* **Saved entries**

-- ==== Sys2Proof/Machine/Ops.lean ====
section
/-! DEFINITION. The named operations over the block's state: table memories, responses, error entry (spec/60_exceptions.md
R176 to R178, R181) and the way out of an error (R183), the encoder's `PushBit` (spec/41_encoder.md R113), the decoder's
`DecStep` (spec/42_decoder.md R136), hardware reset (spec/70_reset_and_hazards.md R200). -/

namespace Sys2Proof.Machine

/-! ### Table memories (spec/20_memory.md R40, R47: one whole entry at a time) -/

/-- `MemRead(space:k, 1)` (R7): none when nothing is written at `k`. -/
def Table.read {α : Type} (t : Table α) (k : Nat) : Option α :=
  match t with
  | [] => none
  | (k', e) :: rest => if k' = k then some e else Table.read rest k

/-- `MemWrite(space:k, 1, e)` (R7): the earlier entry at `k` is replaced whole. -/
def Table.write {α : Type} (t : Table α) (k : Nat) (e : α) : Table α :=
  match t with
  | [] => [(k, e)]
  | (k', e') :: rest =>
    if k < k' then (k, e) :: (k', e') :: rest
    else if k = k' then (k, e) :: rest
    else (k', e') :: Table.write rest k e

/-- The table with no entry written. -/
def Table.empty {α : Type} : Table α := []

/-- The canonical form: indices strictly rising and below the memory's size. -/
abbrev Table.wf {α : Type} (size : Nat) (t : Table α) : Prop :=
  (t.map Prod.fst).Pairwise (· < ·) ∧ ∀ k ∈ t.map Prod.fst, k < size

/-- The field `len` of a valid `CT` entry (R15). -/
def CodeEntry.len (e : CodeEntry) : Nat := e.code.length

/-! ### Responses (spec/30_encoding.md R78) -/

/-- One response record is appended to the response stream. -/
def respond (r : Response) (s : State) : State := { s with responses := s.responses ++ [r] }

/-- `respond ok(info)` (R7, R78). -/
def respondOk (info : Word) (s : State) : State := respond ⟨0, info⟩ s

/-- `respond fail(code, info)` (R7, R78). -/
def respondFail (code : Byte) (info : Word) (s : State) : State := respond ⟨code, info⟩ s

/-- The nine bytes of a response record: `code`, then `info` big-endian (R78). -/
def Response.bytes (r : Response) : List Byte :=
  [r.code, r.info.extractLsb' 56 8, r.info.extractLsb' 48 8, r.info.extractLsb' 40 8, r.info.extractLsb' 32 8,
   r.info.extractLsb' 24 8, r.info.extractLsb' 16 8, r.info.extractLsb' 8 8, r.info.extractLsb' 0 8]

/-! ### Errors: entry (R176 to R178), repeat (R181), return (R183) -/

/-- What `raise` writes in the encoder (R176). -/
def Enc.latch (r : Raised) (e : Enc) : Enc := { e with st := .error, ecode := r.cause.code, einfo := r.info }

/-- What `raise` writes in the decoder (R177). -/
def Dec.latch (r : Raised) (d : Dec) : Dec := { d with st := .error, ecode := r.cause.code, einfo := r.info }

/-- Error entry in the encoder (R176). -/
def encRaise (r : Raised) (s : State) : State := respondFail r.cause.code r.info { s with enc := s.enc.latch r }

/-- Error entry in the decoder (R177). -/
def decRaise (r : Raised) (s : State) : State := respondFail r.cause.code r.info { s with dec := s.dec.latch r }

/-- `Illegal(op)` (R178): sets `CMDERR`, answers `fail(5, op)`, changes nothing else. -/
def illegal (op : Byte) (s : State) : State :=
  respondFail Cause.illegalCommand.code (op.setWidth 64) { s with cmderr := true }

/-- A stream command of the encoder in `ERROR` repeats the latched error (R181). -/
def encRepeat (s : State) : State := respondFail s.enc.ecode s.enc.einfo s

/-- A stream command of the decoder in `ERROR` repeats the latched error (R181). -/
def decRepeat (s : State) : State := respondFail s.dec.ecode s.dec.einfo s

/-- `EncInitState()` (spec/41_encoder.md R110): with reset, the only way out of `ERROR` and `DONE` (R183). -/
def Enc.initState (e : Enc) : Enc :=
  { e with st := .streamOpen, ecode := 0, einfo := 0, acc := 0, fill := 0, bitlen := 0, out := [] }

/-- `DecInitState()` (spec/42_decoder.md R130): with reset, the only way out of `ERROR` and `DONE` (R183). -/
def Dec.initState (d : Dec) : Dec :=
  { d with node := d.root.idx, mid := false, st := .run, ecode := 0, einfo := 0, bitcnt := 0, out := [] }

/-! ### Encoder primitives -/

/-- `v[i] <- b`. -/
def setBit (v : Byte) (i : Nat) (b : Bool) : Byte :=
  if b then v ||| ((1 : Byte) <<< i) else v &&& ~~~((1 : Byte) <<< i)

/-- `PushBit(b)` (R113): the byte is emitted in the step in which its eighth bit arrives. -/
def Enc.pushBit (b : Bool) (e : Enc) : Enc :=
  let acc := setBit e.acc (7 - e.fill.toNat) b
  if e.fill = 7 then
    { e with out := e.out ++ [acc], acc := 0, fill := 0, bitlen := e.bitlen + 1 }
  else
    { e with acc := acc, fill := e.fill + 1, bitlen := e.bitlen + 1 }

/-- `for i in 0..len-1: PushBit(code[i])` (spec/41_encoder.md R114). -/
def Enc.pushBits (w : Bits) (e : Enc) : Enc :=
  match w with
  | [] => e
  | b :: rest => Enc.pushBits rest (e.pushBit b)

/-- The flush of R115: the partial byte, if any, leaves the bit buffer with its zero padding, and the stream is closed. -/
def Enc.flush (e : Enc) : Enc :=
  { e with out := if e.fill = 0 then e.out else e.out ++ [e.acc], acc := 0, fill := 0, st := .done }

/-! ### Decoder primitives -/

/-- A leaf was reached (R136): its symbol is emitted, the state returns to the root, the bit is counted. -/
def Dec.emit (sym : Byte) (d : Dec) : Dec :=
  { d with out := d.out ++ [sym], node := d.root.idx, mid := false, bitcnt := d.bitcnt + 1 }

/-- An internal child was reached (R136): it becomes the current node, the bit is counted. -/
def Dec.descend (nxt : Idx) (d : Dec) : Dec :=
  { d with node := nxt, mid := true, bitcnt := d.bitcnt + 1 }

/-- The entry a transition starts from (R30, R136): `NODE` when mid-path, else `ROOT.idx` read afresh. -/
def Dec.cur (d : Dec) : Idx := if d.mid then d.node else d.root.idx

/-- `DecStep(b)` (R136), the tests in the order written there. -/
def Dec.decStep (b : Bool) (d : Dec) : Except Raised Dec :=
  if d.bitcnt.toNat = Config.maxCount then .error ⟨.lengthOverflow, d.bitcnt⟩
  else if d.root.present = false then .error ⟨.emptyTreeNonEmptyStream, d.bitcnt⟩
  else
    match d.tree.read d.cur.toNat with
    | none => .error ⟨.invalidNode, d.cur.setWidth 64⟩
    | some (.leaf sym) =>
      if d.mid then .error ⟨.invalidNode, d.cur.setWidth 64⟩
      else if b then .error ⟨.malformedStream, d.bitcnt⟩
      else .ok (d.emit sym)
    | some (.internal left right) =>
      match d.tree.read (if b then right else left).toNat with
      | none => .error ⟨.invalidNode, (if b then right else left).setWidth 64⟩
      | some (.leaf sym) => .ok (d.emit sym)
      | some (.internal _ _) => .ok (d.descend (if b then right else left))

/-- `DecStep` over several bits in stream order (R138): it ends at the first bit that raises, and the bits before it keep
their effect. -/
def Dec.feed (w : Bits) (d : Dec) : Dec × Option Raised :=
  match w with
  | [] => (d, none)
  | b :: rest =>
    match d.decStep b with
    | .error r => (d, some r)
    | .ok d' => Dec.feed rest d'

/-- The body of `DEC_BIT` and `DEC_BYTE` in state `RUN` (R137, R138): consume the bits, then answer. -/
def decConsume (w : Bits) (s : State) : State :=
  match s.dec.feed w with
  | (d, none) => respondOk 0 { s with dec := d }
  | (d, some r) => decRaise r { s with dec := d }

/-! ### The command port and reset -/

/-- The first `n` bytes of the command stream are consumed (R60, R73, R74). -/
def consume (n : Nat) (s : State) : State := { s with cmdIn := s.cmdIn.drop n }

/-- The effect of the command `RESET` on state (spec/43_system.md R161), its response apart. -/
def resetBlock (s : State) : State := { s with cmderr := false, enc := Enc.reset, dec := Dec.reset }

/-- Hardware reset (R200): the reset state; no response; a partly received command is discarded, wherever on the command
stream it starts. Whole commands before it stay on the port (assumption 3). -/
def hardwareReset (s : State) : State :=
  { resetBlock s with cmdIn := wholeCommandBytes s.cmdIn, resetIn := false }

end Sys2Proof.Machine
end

* **EXERCISE AIM**
Lines with "Word" in the records above: copy every one of them.

* **WRITTEN RESPONSE**
def respondOk (info : Word) (s : State) : State := respond ⟨0, info⟩ s
def respondFail (code : Byte) (info : Word) (s : State) : State := respond ⟨code, info⟩ s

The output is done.